### Problem requirements
Beginning with the first entry, set down each one exactly as shown.

Data extracted from a collection

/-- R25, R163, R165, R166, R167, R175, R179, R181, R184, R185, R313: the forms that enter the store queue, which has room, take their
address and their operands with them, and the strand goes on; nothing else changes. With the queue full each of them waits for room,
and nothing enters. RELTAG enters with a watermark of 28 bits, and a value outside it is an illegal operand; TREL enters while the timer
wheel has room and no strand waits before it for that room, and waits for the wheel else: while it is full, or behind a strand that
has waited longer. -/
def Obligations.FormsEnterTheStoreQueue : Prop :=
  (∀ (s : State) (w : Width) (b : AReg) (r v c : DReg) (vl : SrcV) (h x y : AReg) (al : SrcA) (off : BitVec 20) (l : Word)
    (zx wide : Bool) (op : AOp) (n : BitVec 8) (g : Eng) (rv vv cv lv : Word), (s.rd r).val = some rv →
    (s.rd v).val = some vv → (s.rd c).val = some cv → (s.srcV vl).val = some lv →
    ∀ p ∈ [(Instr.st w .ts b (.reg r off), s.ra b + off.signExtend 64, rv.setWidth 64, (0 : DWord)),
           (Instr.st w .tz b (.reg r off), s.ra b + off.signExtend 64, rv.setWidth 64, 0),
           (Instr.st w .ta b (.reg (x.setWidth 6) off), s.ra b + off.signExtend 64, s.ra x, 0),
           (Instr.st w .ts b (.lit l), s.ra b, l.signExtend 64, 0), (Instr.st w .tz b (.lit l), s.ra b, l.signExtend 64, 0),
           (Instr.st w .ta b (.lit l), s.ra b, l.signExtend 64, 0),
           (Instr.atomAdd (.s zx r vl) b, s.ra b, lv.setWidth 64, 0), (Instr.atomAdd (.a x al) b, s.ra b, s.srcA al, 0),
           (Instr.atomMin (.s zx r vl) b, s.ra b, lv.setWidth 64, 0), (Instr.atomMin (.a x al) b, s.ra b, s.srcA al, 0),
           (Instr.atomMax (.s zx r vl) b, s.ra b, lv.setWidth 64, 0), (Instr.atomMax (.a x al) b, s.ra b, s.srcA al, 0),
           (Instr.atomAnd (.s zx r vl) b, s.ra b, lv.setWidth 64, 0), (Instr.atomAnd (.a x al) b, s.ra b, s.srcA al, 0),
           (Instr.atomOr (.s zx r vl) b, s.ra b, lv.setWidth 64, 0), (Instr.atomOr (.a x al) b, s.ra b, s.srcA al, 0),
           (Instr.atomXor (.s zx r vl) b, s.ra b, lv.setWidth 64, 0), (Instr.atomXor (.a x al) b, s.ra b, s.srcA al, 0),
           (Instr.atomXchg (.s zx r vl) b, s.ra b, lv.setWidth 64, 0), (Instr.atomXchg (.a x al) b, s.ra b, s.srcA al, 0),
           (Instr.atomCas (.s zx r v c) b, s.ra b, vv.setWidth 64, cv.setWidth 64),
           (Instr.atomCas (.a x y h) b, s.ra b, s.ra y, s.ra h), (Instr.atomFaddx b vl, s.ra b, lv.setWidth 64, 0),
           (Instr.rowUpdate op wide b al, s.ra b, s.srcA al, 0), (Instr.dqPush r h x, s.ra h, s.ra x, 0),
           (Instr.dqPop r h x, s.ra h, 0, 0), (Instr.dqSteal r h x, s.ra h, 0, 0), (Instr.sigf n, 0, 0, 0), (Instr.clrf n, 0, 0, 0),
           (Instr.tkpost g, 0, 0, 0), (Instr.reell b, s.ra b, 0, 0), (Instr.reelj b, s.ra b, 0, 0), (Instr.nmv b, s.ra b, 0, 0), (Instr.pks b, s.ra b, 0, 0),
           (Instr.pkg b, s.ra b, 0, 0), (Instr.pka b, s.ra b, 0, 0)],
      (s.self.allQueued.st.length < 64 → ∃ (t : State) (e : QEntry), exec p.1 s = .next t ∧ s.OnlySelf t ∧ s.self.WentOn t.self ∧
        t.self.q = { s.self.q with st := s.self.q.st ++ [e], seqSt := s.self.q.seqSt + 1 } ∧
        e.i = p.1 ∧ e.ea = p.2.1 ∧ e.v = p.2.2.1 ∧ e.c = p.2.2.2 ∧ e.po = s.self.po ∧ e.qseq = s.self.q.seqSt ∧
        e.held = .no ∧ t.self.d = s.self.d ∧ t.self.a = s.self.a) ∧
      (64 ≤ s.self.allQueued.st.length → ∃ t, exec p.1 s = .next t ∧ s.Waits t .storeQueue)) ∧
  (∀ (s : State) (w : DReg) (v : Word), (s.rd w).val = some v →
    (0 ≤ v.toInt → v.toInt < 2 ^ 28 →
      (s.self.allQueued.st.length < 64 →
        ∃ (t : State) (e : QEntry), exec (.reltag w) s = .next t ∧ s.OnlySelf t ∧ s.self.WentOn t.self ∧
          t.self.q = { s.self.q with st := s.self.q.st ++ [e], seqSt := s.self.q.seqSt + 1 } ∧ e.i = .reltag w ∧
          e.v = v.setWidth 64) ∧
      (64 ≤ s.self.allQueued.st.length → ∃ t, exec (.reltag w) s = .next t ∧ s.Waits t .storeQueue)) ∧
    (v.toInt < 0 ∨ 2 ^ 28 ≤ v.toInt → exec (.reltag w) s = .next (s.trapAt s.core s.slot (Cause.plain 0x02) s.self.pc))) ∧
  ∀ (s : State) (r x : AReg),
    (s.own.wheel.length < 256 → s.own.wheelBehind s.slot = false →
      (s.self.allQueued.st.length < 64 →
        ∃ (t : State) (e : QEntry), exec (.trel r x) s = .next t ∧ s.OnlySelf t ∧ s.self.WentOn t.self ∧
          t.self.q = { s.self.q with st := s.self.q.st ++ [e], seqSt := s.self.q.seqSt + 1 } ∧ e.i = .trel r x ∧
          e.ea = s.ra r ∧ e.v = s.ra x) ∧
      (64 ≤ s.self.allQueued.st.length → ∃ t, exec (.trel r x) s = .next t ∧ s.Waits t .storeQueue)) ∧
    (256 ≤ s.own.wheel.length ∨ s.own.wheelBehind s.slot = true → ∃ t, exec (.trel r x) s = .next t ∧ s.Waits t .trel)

### Your response
/-- R25, R163, R165, R166, R167, R175, R179, R181, R184, R185, R313: the forms that enter the store queue, which has room, take their
address and their operands with them, and the strand goes on; nothing else changes. With the queue full each of them waits for room,
and nothing enters. RELTAG enters with a watermark of 28 bits, and a value outside it is an illegal operand; TREL enters while the timer
wheel has room and no strand waits before it for that room, and waits for the wheel else: while it is full, or behind a strand that
has waited longer. -/
def Obligations.FormsEnterTheStoreQueue : Prop :=
  (∀ (s : State) (w : Width) (b : AReg) (r v c : DReg) (vl : SrcV) (h x y : AReg) (al : SrcA) (off : BitVec 20) (l : Word)
    (zx wide : Bool) (op : AOp) (n : BitVec 8) (g : Eng) (rv vv cv lv : Word), (s.rd r).val = some rv →
    (s.rd v).val = some vv → (s.rd c).val = some cv → (s.srcV vl).val = some lv →
    ∀ p ∈ [(Instr.st w .ts b (.reg r off), s.ra b + off.signExtend 64, rv.setWidth 64, (0 : DWord)),
           (Instr.st w .tz b (.reg r off), s.ra b + off.signExtend 64, rv.setWidth 64, 0),
           (Instr.st w .ta b (.reg (x.setWidth 6) off), s.ra b + off.signExtend 64, s.ra x, 0),
           (Instr.st w .ts b (.lit l), s.ra b, l.signExtend 64, 0), (Instr.st w .tz b (.lit l), s.ra b, l.signExtend 64, 0),
           (Instr.st w .ta b (.lit l), s.ra b, l.signExtend 64, 0),
           (Instr.atomAdd (.s zx r vl) b, s.ra b, lv.setWidth 64, 0), (Instr.atomAdd (.a x al) b, s.ra b, s.srcA al, 0),
           (Instr.atomMin (.s zx r vl) b, s.ra b, lv.setWidth 64, 0), (Instr.atomMin (.a x al) b, s.ra b, s.srcA al, 0),
           (Instr.atomMax (.s zx r vl) b, s.ra b, lv.setWidth 64, 0), (Instr.atomMax (.a x al) b, s.ra b, s.srcA al, 0),
           (Instr.atomAnd (.s zx r vl) b, s.ra b, lv.setWidth 64, 0), (Instr.atomAnd (.a x al) b, s.ra b, s.srcA al, 0),
           (Instr.atomOr (.s zx r vl) b, s.ra b, lv.setWidth 64, 0), (Instr.atomOr (.a x al) b, s.ra b, s.srcA al, 0),
           (Instr.atomXor (.s zx r vl) b, s.ra b, lv.setWidth 64, 0), (Instr.atomXor (.a x al) b, s.ra b, s.srcA al, 0),
           (Instr.atomXchg (.s zx r vl) b, s.ra b, lv.setWidth 64, 0), (Instr.atomXchg (.a x al) b, s.ra b, s.srcA al, 0),
           (Instr.atomCas (.s zx r v c) b, s.ra b, vv.setWidth 64, cv.setWidth 64),
           (Instr.atomCas (.a x y h) b, s.ra b, s.ra y, s.ra h), (Instr.atomFaddx b vl, s.ra b, lv.setWidth 64, 0),
           (Instr.rowUpdate op wide b al, s.ra b, s.srcA al, 0), (Instr.dqPush r h x, s.ra h, s.ra x, 0),
           (Instr.dqPop r h x, s.ra h, 0, 0), (Instr.dqSteal r h x, s.ra h, 0, 0), (Instr.sigf n, 0, 0, 0), (Instr.clrf n, 0, 0, 0),
           (Instr.tkpost g, 0, 0, 0), (Instr.reell b, s.ra b, 0, 0), (Instr.reelj b, s.ra b, 0, 0), (Instr.nmv b, s.ra b, 0, 0), (Instr.pks b, s.ra b, 0, 0),
           (Instr.pkg b, s.ra b, 0, 0), (Instr.pka b, s.ra b, 0, 0)],
      (s.self.allQueued.st.length < 64 → ∃ (t : State) (e : QEntry), exec p.1 s = .next t ∧ s.OnlySelf t ∧ s.self.WentOn t.self ∧
        t.self.q = { s.self.q with st := s.self.q.st ++ [e], seqSt := s.self.q.seqSt + 1 } ∧
        e.i = p.1 ∧ e.ea = p.2.1 ∧ e.v = p.2.2.1 ∧ e.c = p.2.2.2 ∧ e.po = s.self.po ∧ e.qseq = s.self.q.seqSt ∧
        e.held = .no ∧ t.self.d = s.self.d ∧ t.self.a = s.self.a) ∧
      (64 ≤ s.self.allQueued.st.length → ∃ t, exec p.1 s = .next t ∧ s.Waits t .storeQueue)) ∧
  (∀ (s : State) (w : DReg) (v : Word), (s.rd w).val = some v →
    (0 ≤ v.toInt → v.toInt < 2 ^ 28 →
      (s.self.allQueued.st.length < 64 →
        ∃ (t : State) (e : QEntry), exec (.reltag w) s = .next t ∧ s.OnlySelf t ∧ s.self.WentOn t.self ∧
          t.self.q = { s.self.q with st := s.self.q.st ++ [e], seqSt := s.self.q.seqSt + 1 } ∧ e.i = .reltag w ∧
          e.v = v.setWidth 64) ∧
      (64 ≤ s.self.allQueued.st.length → ∃ t, exec (.reltag w) s = .next t ∧ s.Waits t .storeQueue)) ∧
    (v.toInt < 0 ∨ 2 ^ 28 ≤ v.toInt → exec (.reltag w) s = .next (s.trapAt s.core s.slot (Cause.plain 0x02) s.self.pc))) ∧
  ∀ (s : State) (r x : AReg),
    (s.own.wheel.length < 256 → s.own.wheelBehind s.slot = false →
      (s.self.allQueued.st.length < 64 →
        ∃ (t : State) (e : QEntry), exec (.trel r x) s = .next t ∧ s.OnlySelf t ∧ s.self.WentOn t.self ∧
          t.self.q = { s.self.q with st := s.self.q.st ++ [e], seqSt := s.self.q.seqSt + 1 } ∧ e.i = .trel r x ∧
          e.ea = s.ra r ∧ e.v = s.ra x) ∧
      (64 ≤ s.self.allQueued.st.length → ∃ t, exec (.trel r x) s = .next t ∧ s.Waits t .storeQueue)) ∧
    (256 ≤ s.own.wheel.length ∨ s.own.wheelBehind s.slot = true → ∃ t, exec (.trel r x) s = .next t ∧ s.Waits t .trel)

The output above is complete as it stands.